Where the records below show a line containing "else if (s.wakesDue", start copying; end with the line containing "let code := holdCode r", and copy it too.
__________________________________________________
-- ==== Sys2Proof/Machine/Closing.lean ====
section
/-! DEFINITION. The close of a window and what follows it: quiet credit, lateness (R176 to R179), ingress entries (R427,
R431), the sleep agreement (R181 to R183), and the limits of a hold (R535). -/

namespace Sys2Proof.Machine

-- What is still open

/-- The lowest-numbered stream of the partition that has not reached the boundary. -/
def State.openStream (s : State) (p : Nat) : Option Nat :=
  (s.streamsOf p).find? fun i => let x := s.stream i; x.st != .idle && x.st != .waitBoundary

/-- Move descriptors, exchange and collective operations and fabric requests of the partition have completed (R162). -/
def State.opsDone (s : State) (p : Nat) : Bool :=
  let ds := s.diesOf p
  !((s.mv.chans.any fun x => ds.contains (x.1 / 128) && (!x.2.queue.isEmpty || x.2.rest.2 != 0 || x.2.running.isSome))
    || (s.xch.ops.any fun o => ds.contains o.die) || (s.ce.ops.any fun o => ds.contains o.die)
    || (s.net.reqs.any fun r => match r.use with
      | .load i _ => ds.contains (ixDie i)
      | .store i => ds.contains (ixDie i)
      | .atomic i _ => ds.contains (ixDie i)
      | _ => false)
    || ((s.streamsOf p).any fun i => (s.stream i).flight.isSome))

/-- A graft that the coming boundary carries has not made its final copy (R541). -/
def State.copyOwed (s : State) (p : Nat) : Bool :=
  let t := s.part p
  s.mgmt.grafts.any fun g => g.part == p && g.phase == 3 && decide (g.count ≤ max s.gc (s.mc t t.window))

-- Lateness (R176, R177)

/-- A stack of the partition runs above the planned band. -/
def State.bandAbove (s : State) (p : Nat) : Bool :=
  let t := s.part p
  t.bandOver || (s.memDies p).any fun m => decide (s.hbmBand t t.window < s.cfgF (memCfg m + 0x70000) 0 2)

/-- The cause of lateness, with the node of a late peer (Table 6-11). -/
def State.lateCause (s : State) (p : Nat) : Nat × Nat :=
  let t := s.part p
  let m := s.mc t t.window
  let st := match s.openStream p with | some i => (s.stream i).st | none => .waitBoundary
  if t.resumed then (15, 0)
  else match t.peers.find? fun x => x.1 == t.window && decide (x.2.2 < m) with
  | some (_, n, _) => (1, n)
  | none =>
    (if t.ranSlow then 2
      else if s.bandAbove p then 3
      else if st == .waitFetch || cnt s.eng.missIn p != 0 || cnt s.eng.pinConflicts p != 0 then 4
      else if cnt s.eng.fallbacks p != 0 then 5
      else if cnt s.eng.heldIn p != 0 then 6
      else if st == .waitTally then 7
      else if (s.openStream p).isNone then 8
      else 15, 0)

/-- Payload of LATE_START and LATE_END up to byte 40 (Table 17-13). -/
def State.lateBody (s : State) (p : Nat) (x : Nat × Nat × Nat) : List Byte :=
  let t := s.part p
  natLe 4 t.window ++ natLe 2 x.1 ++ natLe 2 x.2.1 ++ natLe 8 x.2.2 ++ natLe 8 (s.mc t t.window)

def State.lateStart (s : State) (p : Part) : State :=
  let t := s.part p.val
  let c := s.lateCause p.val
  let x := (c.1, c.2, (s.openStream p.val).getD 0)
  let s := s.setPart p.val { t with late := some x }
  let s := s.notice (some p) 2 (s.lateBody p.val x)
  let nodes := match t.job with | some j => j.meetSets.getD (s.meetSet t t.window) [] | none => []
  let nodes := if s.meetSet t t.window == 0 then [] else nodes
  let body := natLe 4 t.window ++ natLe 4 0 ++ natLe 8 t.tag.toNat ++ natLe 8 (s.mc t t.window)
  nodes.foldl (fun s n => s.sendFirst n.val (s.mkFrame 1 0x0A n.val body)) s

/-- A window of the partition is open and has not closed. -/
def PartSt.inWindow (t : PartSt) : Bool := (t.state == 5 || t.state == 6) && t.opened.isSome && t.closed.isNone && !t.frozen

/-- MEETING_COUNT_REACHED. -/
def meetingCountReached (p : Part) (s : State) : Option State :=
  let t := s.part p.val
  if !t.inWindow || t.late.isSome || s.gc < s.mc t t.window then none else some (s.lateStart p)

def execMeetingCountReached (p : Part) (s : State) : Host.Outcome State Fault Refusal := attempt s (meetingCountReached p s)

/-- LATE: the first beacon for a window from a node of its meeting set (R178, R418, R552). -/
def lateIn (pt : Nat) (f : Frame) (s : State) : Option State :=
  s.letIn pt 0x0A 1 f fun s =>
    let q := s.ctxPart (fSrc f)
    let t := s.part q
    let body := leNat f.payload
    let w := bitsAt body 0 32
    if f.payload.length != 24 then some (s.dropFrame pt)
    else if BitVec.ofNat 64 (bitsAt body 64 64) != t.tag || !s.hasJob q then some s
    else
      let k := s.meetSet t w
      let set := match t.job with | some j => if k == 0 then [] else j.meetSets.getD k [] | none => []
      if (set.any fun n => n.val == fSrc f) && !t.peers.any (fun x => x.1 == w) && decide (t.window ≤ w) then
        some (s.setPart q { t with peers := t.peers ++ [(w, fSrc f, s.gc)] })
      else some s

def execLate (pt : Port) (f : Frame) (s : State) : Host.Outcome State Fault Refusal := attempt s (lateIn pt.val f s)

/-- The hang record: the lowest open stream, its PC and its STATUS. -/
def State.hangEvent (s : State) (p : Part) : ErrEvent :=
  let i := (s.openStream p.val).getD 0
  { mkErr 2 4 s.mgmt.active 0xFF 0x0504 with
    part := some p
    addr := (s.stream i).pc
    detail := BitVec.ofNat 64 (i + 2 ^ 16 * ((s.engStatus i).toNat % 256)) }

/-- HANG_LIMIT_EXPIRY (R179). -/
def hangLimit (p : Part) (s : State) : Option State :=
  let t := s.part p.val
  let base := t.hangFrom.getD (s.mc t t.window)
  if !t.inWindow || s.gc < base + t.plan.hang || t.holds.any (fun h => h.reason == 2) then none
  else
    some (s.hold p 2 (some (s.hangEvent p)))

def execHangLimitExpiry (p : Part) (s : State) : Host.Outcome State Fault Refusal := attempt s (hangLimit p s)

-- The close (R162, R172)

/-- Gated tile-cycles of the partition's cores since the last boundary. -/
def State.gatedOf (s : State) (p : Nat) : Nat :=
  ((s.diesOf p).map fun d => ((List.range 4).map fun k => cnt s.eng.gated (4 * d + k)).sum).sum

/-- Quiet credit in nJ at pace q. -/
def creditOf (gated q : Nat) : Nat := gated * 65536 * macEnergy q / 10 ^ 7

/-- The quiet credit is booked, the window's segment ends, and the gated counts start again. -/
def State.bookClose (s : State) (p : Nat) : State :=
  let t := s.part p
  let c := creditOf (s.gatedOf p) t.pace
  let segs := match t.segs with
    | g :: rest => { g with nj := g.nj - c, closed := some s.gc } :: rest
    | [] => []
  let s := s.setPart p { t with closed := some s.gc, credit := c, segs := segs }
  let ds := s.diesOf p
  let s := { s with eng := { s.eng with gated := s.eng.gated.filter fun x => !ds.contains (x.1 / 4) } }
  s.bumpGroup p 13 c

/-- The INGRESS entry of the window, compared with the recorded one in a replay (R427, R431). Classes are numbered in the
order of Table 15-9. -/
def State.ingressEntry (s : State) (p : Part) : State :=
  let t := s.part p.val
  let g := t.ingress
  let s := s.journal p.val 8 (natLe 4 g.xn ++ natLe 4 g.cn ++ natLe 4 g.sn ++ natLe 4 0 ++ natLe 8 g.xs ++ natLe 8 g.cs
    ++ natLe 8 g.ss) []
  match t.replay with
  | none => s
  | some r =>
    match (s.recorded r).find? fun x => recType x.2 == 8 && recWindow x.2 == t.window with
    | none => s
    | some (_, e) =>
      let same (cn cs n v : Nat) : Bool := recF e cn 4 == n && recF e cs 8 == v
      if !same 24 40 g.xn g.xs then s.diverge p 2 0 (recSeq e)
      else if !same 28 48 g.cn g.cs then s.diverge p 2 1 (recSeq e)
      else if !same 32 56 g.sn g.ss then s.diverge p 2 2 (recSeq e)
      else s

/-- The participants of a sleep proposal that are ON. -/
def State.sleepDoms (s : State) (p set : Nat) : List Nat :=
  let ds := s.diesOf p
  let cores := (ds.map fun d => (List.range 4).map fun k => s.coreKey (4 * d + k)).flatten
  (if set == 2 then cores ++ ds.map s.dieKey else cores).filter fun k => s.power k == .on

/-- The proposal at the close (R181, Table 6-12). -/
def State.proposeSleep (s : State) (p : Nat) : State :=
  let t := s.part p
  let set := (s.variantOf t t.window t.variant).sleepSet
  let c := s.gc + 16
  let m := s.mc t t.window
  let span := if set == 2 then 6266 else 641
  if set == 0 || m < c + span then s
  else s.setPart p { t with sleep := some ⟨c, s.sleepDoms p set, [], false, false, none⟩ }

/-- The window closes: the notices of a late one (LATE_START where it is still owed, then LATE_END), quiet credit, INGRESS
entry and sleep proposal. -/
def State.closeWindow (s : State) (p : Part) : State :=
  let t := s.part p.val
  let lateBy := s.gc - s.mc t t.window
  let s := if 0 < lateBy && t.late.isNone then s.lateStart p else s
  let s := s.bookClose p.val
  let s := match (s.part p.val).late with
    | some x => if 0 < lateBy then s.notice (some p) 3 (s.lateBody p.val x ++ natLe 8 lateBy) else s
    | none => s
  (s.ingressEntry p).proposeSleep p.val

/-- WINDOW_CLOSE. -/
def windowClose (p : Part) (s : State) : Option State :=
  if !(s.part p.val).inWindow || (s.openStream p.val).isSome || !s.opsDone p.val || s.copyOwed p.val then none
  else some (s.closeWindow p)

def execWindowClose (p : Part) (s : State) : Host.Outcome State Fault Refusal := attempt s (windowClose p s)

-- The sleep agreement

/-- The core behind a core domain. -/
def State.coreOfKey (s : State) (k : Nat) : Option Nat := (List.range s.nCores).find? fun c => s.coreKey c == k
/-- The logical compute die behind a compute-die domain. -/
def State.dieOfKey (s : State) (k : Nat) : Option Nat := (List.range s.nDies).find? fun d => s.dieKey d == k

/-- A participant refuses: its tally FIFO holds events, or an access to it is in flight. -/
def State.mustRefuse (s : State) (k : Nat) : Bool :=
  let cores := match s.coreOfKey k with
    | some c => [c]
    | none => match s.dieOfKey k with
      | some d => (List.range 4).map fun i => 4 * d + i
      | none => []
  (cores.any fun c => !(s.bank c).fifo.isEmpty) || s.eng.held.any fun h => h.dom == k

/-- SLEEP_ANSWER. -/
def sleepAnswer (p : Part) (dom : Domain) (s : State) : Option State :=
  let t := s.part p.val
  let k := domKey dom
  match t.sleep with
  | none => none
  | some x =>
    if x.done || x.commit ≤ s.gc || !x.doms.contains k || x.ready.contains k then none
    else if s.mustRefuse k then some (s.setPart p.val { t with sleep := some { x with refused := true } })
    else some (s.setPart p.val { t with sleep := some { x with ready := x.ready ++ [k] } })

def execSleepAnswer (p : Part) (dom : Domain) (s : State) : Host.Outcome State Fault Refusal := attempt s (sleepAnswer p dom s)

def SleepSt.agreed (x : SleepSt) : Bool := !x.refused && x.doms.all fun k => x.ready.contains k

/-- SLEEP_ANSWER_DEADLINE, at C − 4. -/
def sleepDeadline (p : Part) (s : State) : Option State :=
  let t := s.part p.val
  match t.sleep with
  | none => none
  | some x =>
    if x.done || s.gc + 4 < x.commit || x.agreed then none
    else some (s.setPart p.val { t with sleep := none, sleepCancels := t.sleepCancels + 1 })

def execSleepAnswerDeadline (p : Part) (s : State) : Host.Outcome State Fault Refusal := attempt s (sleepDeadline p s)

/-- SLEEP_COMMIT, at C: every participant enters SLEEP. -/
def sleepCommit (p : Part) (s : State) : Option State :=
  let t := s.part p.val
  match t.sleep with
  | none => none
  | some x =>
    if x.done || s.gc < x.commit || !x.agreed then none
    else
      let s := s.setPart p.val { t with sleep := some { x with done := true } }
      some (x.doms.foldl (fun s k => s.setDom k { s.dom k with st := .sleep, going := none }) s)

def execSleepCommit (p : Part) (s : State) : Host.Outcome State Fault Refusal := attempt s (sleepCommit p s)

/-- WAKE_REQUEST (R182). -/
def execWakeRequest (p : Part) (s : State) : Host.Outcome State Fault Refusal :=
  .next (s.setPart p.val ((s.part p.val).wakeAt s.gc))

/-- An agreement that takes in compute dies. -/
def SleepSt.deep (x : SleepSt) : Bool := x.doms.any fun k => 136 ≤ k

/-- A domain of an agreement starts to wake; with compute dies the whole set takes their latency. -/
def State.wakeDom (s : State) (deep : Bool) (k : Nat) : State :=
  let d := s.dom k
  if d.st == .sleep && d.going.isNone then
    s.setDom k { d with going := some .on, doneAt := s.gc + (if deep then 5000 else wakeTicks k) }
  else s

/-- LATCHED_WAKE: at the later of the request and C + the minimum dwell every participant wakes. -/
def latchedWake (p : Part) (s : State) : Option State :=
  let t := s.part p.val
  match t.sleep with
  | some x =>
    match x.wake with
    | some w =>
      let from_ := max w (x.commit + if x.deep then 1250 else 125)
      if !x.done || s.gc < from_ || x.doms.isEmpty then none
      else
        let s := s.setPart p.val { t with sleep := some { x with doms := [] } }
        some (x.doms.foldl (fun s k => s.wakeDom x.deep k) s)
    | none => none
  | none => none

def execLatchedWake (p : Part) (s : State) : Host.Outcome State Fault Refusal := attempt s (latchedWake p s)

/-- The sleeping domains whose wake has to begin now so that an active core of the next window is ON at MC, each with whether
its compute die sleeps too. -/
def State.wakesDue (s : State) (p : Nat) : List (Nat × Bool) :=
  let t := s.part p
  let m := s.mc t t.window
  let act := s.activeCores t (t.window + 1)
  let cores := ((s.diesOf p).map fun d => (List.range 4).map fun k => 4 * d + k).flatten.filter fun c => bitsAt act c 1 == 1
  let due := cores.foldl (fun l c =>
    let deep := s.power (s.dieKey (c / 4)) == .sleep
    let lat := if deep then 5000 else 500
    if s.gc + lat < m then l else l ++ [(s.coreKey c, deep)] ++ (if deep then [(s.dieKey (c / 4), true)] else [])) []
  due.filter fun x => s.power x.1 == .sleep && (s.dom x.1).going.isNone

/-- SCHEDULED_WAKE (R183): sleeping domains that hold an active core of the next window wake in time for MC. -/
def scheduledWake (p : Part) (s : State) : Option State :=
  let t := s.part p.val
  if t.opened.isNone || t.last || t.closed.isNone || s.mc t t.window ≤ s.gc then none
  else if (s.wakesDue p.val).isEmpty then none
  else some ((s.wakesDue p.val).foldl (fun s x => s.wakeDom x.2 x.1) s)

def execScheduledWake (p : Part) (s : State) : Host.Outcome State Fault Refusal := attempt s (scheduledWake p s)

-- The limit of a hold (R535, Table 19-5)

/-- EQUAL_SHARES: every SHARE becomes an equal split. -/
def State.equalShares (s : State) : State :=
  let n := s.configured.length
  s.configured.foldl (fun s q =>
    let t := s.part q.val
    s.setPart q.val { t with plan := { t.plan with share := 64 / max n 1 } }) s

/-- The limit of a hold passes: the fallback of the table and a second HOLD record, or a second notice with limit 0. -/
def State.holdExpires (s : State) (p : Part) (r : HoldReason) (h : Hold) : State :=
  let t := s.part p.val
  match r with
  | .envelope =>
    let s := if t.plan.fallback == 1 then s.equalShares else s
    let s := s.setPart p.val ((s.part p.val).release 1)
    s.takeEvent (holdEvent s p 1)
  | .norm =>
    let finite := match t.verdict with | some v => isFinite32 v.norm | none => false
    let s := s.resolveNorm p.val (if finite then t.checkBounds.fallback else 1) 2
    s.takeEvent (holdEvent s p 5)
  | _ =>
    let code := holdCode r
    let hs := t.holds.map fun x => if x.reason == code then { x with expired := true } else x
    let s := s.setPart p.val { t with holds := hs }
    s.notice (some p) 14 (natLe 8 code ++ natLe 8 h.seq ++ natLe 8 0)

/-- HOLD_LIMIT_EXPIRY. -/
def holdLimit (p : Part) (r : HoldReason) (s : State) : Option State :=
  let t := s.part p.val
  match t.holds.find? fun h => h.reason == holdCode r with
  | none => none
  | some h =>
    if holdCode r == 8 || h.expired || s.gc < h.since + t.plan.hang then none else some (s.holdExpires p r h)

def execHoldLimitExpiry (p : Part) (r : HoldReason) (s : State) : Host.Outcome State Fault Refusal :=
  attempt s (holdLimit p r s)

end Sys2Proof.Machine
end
__________________________________________________
Answer for the task.
  else if (s.wakesDue p.val).isEmpty then none
  else some ((s.wakesDue p.val).foldl (fun s x => s.wakeDom x.2 x.1) s)

def execScheduledWake (p : Part) (s : State) : Host.Outcome State Fault Refusal := attempt s (scheduledWake p s)

-- The limit of a hold (R535, Table 19-5)

/-- EQUAL_SHARES: every SHARE becomes an equal split. -/
def State.equalShares (s : State) : State :=
  let n := s.configured.length
  s.configured.foldl (fun s q =>
    let t := s.part q.val
    s.setPart q.val { t with plan := { t.plan with share := 64 / max n 1 } }) s

/-- The limit of a hold passes: the fallback of the table and a second HOLD record, or a second notice with limit 0. -/
def State.holdExpires (s : State) (p : Part) (r : HoldReason) (h : Hold) : State :=
  let t := s.part p.val
  match r with
  | .envelope =>
    let s := if t.plan.fallback == 1 then s.equalShares else s
    let s := s.setPart p.val ((s.part p.val).release 1)
    s.takeEvent (holdEvent s p 1)
  | .norm =>
    let finite := match t.verdict with | some v => isFinite32 v.norm | none => false
    let s := s.resolveNorm p.val (if finite then t.checkBounds.fallback else 1) 2
    s.takeEvent (holdEvent s p 5)
  | _ =>
    let code := holdCode r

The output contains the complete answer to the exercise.